Mehmet Kalyoncu*
A Turquia é um país no qual as estranhezas não têm fim. A maioria dos turcos (e observadores estrangeiros) se pergunta como é possível que um partido político governante mais reformista, economicamente bem-sucedido e pró-europeu do que qualquer outro, na história da república, seja desmantelado. O caso de Fethullah Gülen se soma a muitas outras estranhezas do tipo. Gülen foi processado em seu próprio país por uma suposta tentativa de destruir o sistema estatal corrente e substituí-lo por um governo centrado em religião. Contudo, Gülen é amplamente reverenciado tanto em seu país quanto no exterior por suas ideias e trabalhos que inspiraram um movimento cívico mundial focado em educação e diálogo intercultural.

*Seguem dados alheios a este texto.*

/-- The whole module. -/
structure State where
  /-- commands that wait, first in first out -/
  pending : List Instr
  /-- the model's own counter of free values -/
  fresh : Nat
  /-- the model's own count of idle steps -/
  ticks : Nat
  clk : KMap Word
  /-- domains whose clock is stopped -/
  clkOff : List Nat
  ref25 : Bool
  snap : KMap Word
  snapDone : Bool
  snapWait : List Nat
  snapBusy : Bool
  threads : KMap Thread
  cores : KMap Core
  sem : KMap (BitVec 16)
  semQ : List SemReq
  /-- replies to takes under way: (thread, success) -/
  takeReply : List (Nat × Bool)
  /-- counts read for SEMRDs, under way: (thread, semaphore, count) -/
  readReply : List (Nat × Nat × BitVec 16)
  mem : List Host.Cell
  gran : KMap Gran
  capAM : Bool
  stepping : Byte
  memRate : Nat
  regions : KMap Region
  poolCfg : KMap (BitVec 16)
  parts : KMap Part
  prots : KMap Prot
  xinv : KMap XInv
  pelXlat : List XEnt
  bkts : KMap Bucket
  memErr : KMap Word
  front : KMap (List MemReq)
  banks : KMap Bank
  poolLines : KMap (List PLine)
  lookupQ : KMap (List MemReq)
  engines : KMap Engine
  ctxs : KMap Ctx
  stepc : StepCtl
  seqEntry : KMap Word
  seqBase : KMap Word
  trees : KMap Tree
  lnkTmo : BitVec 32
  lnkStall : BitVec 16
  lnkId : BitVec 10
  routes : KMap Route
  exports : KMap Export
  ports : KMap Port
  remotes : KMap Remote
  nextXid : Nat
  cad : Cad
  gear : Gear
  host : HostIf
  sec : Sec
  power : Power
  events : Events
  hub : Hub
  tap : Tap
  out : List Out
  deriving DecidableEq, Repr

/-- The module before power: every counter 0 (R32), every thread and context UNALLOTTED (R475), every gear
field 0 (R15), memory with nothing listed. DESIGN CHOICE (log 20): every domain's clock is stopped, SCLK and GFCLK among them. -/
def State.reset : State where
  pending := []
  fresh := 0
  ticks := 0
  clk := []
  clkOff := [0, 1, 2, 3, 0x10, 0x11, 0x12, 0x13, 0x20, 0x21, 0x22, 0x23, 0x24, 0x25, 0x26, 0x27, 0x28, 0x29,
    0x2A, 0x2B, 0x2C, 0x2D, 0x2E, 0x2F, 0x40, 0x50, 0x51, 0x52, 0x53, 0x54, 0x55, 0x56, 0x57, 0x60, 0x70, 0x80, 0x90]
  ref25 := true
  snap := []
  snapDone := false
  snapWait := []
  snapBusy := false
  threads := []
  cores := []
  sem := []
  semQ := []
  takeReply := []
  readReply := []
  mem := []
  gran := []
  capAM := false
  stepping := 0
  memRate := 0
  regions := []
  poolCfg := []
  parts := []
  prots := []
  xinv := []
  pelXlat := []
  bkts := []
  memErr := []
  front := []
  banks := []
  poolLines := []
  lookupQ := []
  engines := []
  ctxs := []
  stepc := {}
  seqEntry := []
  seqBase := []
  trees := []
  lnkTmo := 0
  lnkStall := 0
  lnkId := 0
  routes := []
  exports := []
  ports := []
  remotes := []
  nextXid := 0
  cad := {}
  gear := {}
  host := {}
  sec := {}
  power := {}
  events := {}
  hub := {}
  tap := .idcode
  out := []

end Sys2Proof.Machine
end

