-- ==== Sys2Proof/Machine/Memory.lean ====
section
/-! DEFINITION. The local physical map (R290), the place of an address (R294, R295), granules and their
detection code (R313 to R316), and reads and writes of memory. -/

namespace Sys2Proof.Machine

/-- What stands at a local physical address (Table MEM-1). -/
inductive Place where
  | lpddr
  | near (core : Nat)
  | pool (die slice : Nat)
  | regs (off : Nat)
  | host (off : Nat)
  | none
  deriving DecidableEq, Repr

/-- Populated LPDDR6 bytes (R4, R290). -/
def State.lpddrTop (s : State) : Nat := if s.capAM then 0xC000000000 else 0x18000000000

/-- Core group of core `c` is ON (R463). -/
def State.coreOn (s : State) (c : Nat) : Bool := bit s.power.on (c / 72 * 18 + c % 72 / 9)
/-- What an access to a register makes of the state: while the module is held off, in Sag mode, and while the domains are held
in reset for want of REF25, the write is ignored (R31, R460, R470). -/
def State.byReg (s x : State) : State := if s.power.down || decide (s.sec.phase = .sag) || !s.ref25 then s else x
/-- The PCIe function is ready, so that BAR0 and BAR4 respond (R437): the link is up and the SC has brought the function up, in Sag
mode or with its boot confirmed (R446, R460). -/
def State.fnReady (s : State) : Bool :=
  s.host.linkUp && (decide (s.sec.phase = .sag) || (decide (s.sec.phase = .running) && !s.sec.watchdog))

/-- A write of a per-core register whose core group is OFF is ignored and reports CORE_OFFWR (R465). -/
def State.byCore (s : State) (c off : Nat) (x : State) : State :=
  if s.coreOn c then x else s.raiseCore c 0x0104 evConfig (0x2000000 + c * 0x10000 + off) 0
/-- Pool quadrant of slice `sl` of die `d` is ON (R463). -/
def State.sliceOn (s : State) (d sl : Nat) : Bool := bit s.power.on (d * 18 + 8 + sl / 4)

/-- The place of a local physical address; unpopulated addresses are `none` (R290, R465). -/
def State.place (s : State) (a : Nat) : Place :=
  if a < 0x18000000000 then (if a < s.lpddrTop then .lpddr else .none)
  else if a < 0x20000000000 then .none
  else if a < 0x20090000000 then
    let c := (a - 0x20000000000) / 0x800000
    if s.coreOn c then .near c else .none
  else if a < 0x21000000000 then .none
  else if a < 0x21020000000 then
    let x := a - 0x21000000000
    let die := x / 0x8000000
    let sl := x % 0x8000000 / 0x800000
    if bit (kget 0 s.poolCfg die) sl && s.sliceOn die sl then .pool die sl else .none
  else if a < 0x22000000000 then .none
  else if a < 0x22004000000 then .regs (a - 0x22000000000)
  else if a < 0x40000000000 then .none
  else if a < 0x80000000000 then .host (a - 0x40000000000)
  else .none

/-- The address holds memory: populated LPDDR6, near store or pool scratch. -/
def State.isMem (s : State) (a : Nat) : Bool :=
  match s.place a with
  | .lpddr => true
  | .near _ => true
  | .pool _ _ => true
  | _ => false

/-- The place of an LPDDR6 address in silicon (R294, R295). -/
structure Chip where
  die : Nat
  ch : Nat
  off : Nat
  deriving DecidableEq, Repr

/-- Interleave formulas of R294. -/
def Region.chip (r : Region) (a0 : Nat) : Chip :=
  let a := a0 - r.base
  let cb := r.base / 96
  let ig := 256 * 2 ^ r.igc
  if r.mode then
    let q := a / ig
    let k := q % 96
    ⟨k % 4, k / 4, cb + q / 96 * ig + a % ig⟩
  else
    let b := a % (r.size / 4)
    let q := b / ig
    ⟨a / (r.size / 4), q % 24, cb + q / 24 * ig + b % ig⟩

/-- The enabled region that holds an address. -/
def State.regionOf (s : State) (a : Nat) : Option Region :=
  (s.regions.find? (fun p => p.2.en && decide (p.2.base ≤ a) && decide (a < p.2.base + p.2.size))).map (·.2)

def State.chip (s : State) (a : Nat) : Chip :=
  match s.regionOf a with
  | some r => r.chip a
  | none => ⟨0, 0, 0⟩

/-- Bank of a channel byte address (R295). -/
def Chip.bank (c : Chip) : Nat := Nat.xor (c.off / 2 ^ 11 % 16) (c.off / 2 ^ 15 % 16)
/-- Row of a channel byte address (R295). -/
def Chip.row (c : Chip) : Nat := c.off / 2 ^ 15
/-- Memory-controller group of the module: die * 4 + channel div 6 (R287). -/
def Chip.group (c : Chip) : Nat := c.die * 4 + c.ch / 6

/-- The group whose counters and domain report an address: its own for LPDDR6, group 0 of the die else (R315). -/
def State.errGroup (s : State) (a : Nat) : Nat :=
  match s.place a with
  | .lpddr => (s.chip a).group
  | .near c => dieOf c * 4
  | .pool d _ => d * 4
  | _ => 0

/-! ### Granules -/

/-- What a read finds at a granule (R315). -/
inductive Finding where
  | ok | crc | poison | tag
  deriving DecidableEq, Repr

/-- The granule of an address: its number. -/
def granOf (a : Nat) : Nat := a / 32

/-- The detection code held for a granule. -/
def State.granule (s : State) (g : Nat) : Gran := kget {} s.gran g

/-- The check of R315 against a leaf tag; tag 0 compares nothing. -/
def Gran.check (x : Gran) (tag : BitVec 7) : Finding :=
  if x.syn ≠ 0 then .crc else if x.p then .poison
  else if tag ≠ 0 ∧ tag ≠ x.tag then .tag else .ok

/-- The read of granule `g` delivers it poisoned. -/
def State.bad (s : State) (g : Nat) (tag : BitVec 7) : Bool := decide ((s.granule g).check tag ≠ .ok)

/-- Report what a read of a granule finds, and count it in group `m` (R315). -/
def State.reportIn (s : State) (m g : Nat) (tag : BitVec 7) : State :=
  let cnt (k : Nat) (s : State) : State := { s with memErr := bump s.memErr (m * 3 + k) }
  match (s.granule g).check tag with
  | .ok => s
  | .crc => (cnt 0 s).raise (.mcg m) (0x20 + m) 0x0502 evPoisoned (g * 32) 0
  | .poison => cnt 2 s
  | .tag => (cnt 1 s).raise (.mcg m) (0x20 + m) 0x0503 evPoisoned (g * 32)
      (tag.toNat + (s.granule g).tag.toNat * 256)

/-- Report and count what a read of a granule finds, in the group of its address (R315). -/
def State.report (s : State) (g : Nat) (tag : BitVec 7) : State := s.reportIn (s.errGroup (g * 32)) g tag

/-- The 39 bytes that a granule's CRC covers: data, address and TAG * 2 + P (R314). -/
def State.crcBytes (s : State) (g : Nat) : List Byte :=
  kgetMany 0 s.mem (g * 32) 32 ++ toBytes 6 g ++ toBytes 1 ((s.granule g).tag.toNat * 2 + b2n (s.granule g).p)

/-- The detection code stored with a granule (R313, R314); it is the right one unless `syn` says how it differs. -/
def State.code (s : State) (g : Nat) : Nat :=
  (s.granule g).tag.toNat * 2 ^ 25 + b2n (s.granule g).p * 2 ^ 24 + Nat.xor (crc24 (s.crcBytes g)) (s.granule g).syn.toNat

/-- Numbers of the granules that bytes `a` to `a + n - 1` touch. -/
def granules (a n : Nat) : List Nat :=
  if n = 0 then [] else (List.range ((a + n - 1) / 32 - a / 32 + 1)).map (· + a / 32)

/-- Numbers of the 64-byte blocks that bytes touch. -/
def blocks (a n : Nat) : List Nat :=
  if n = 0 then [] else (List.range ((a + n - 1) / 64 - a / 64 + 1)).map (· + a / 64)

/-! ### Requests of the memory system -/

/-- How an access is charged and translated: class, leaf tag, leaf NP, and the engine whose slot it holds (Table CORE-6A), since
its issue when `held`. -/
structure Acs where
  cls : Cls
  tag : BitVec 7 := 0
  np : Bool := false
  eng : Nat := 36
  held : Bool := false
  deriving DecidableEq, Repr

/-- Send the blocks of an LPDDR6 access towards the pool caches of their dies (R298). -/
def State.send (s : State) (a n : Nat) (write : Bool) (x : Acs) : State :=
  (blocks a n).foldl (fun s b =>
    let d := (s.chip (b * 64)).die
    let hits (g : Nat) : Bool := decide (a < g * 32 + 32) && decide (g * 32 < a + n)
    let whole (g : Nat) : Bool := !hits g || (decide (a ≤ g * 32) && decide (g * 32 + 32 ≤ a + n))
    let r : MemReq := {
      block := b, write := write, part := write && !(whole (b * 2) && whole (b * 2 + 1)), cls := x.cls, np := x.np, eng := x.eng, held := x.held
      checks := if write then [] else [(x.tag, hits (b * 2), hits (b * 2 + 1))] }
    { s with lookupQ := kset [] s.lookupQ d (kget [] s.lookupQ d ++ [r]) }) s

/-- Send one request of a block towards the pool cache of its die. -/
def State.sendReq (s : State) (r : MemReq) : State :=
  let d := (s.chip (r.block * 64)).die
  { s with lookupQ := kset [] s.lookupQ d (kget [] s.lookupQ d ++ [r]) }

/-- The module-side effect of a read of memory: LPDDR6 blocks are requested and checked where they are served;
granules of near stores and pool scratch are checked now (R315). -/
def State.touch (s : State) (a n : Nat) (x : Acs) : State :=
  match s.place a with
  | .lpddr => s.send a n false x
  | .near _ => (granules a n).foldl (fun s g => s.report g x.tag) s
  | .pool _ _ => (granules a n).foldl (fun s g => s.report g x.tag) s
  | _ => s

/-- Bytes of memory. -/
def State.bytes (s : State) (a n : Nat) : List Byte := kgetMany 0 s.mem a n
/-- One byte of memory. -/
def State.byte (s : State) (a : Nat) : Byte := kget 0 s.mem a
/-- The little-endian word at an address. -/
def State.word (s : State) (a n : Nat) : Nat := ofBytes (s.bytes a n)
/-- Some granule of the bytes is delivered poisoned. -/
def State.anyBad (s : State) (a n : Nat) (tag : BitVec 7) : Bool := (granules a n).any (fun g => s.bad g tag)

/-- The canonical form of memory: addresses strictly rising, no byte 0 listed (an unlisted address reads as 0, log 1). -/
def Memory.wf (m : List Host.Cell) : Bool := kwf 0 m

/-- Write the bytes, without their detection codes. -/
def State.poke (s : State) (a : Nat) (bs : List Byte) : State := { s with mem := ksetMany 0 s.mem a bs }

/-- The detection code of granule `g` after a write that covers it whole or in part, with tag `x.tag`; `p` marks
carried poison. A partial write is checked, reported and merged (R316). -/
def State.sealAs (s : State) (g : Nat) (whole : Bool) (x : Acs) (p : Bool) : State :=
  if whole then { s with gran := kset {} s.gran g { tag := x.tag, p := p, syn := 0 } }
  else
    let q := p || s.bad g x.tag
    let s1 := s.report g x.tag
    { s1 with gran := kset {} s1.gran g { tag := x.tag, p := q, syn := 0 } }

/-- The detection code of granule `g` after a write of bytes `[a, a + n)`. -/
def State.seal (s : State) (a n g : Nat) (x : Acs) (p : Bool) : State :=
  s.sealAs g (decide (a ≤ g * 32) && decide (g * 32 + 32 ≤ a + n)) x p

/-- Write bytes to memory (R316): `poison g` marks granules whose data is poisoned. -/
def State.store (s : State) (a : Nat) (bs : List Byte) (x : Acs) (poison : Nat → Bool := fun _ => false) : State :=
  let n := bs.length
  if n = 0 then s else
  let s1 := (granules a n).foldl (fun s g => s.seal a n g x (poison g)) s
  let s2 := s1.poke a bs
  match s2.place a with
  | .lpddr => s2.send a n true x
  | _ => s2

/-! ### The host window -/

/-- Host bus address of a host-window offset (R429). -/
def State.busAddr (s : State) (off : Nat) : Nat := s.host.winBase.toNat + off

/-- The translation of a host page that is held. -/
def HostIf.page (h : HostIf) (p : Nat) : Option Nat := (h.atc.find? (fun q => decide (q.1 = p))).map (·.2)

/-- With ATS enabled the translation of a host page is requested once and held (R424); the page that the host answers with is a
free value (log 33). -/
def State.atsNote (s : State) (bus : Nat) : State :=
  if !s.host.ats || (s.host.page (bus / 4096)).isSome then s
  else
    let page := s.drawn.toNat % 2 ^ 52
    ({ s.draw with host := { s.host with atc := s.host.atc ++ [(bus / 4096, page)] } } : State).emit (.atsRequest (bus / 4096))

/-- The address that a request to host bus address `bus` carries: with ATS enabled, the one that the held translation gives
(R424). -/
def State.busTo (s : State) (bus : Nat) : Nat :=
  if s.host.ats then (s.host.page (bus / 4096)).getD 0 * 4096 + bus % 4096 else bus

/-- Post a write to a host bus address. -/
def State.hostPost (s : State) (bus : Nat) (bs : List Byte) : State :=
  let s1 := s.atsNote bus
  s1.emit (.hostWrite (s1.busTo bus) bs s.host.ats)

/-- A write to the host window: posted, or discarded with HOST_BME (R429). -/
def State.hostStore (s : State) (off : Nat) (bs : List Byte) : State :=
  if s.host.bme then s.hostPost (s.busAddr off) bs
  else s.raise .pcie 0x60 0x0903 evConfig (0x40000000000 + off) 1

/-- A read of the host window: a request with a new tag, or HOST_BME (R429). The tag is the model's own. -/
def State.hostTag (s : State) : Nat := s.host.reads.foldl (fun n r => max n (r.tag + 1)) 0

def State.hostLoad (s : State) (w : Writer) (off n : Nat) (pel : Option Nat := none) : State :=
  let tag := s.hostTag
  let r : HostRead := { tag := tag, who := w, addr := off, size := n, pel := pel }
  let s1 : State := { s with host := { s.host with reads := s.host.reads ++ [r] } }
  let s2 := s1.atsNote (s.busAddr off)
  s2.emit (.hostRead tag (s2.busTo (s.busAddr off)) n s.host.ats)

def State.hostBme (s : State) (off : Nat) : State :=
  s.raise .pcie 0x60 0x0903 evConfig (0x40000000000 + off) 0

end Sys2Proof.Machine
end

A revista The Economist, recentemente, chamou a atenção para Gülen e a escolas ao redor do mundo inspiradas por suas ideias. Um artigo do New York Times sugere que estas escolas turcas, inspiradas por Gülen, oferecem uma visão mais suave do Islã a países como o Paquistão. Vários estudiosos ocidentais argumentam que Gülen é uma ponte entre o Islã e o Ocidente. A revista Foreign Policy o considera um dos 100 maiores intelectuais públicos do mundo. Alguns comentaristas marginais o veem como uma ameaça. Finalmente, uma reportagem da Reuters descreve Gülen como um advogado do Islã moderado, enraizado na vida moderna e questiona se ele é uma ameaça ou um benfeitor.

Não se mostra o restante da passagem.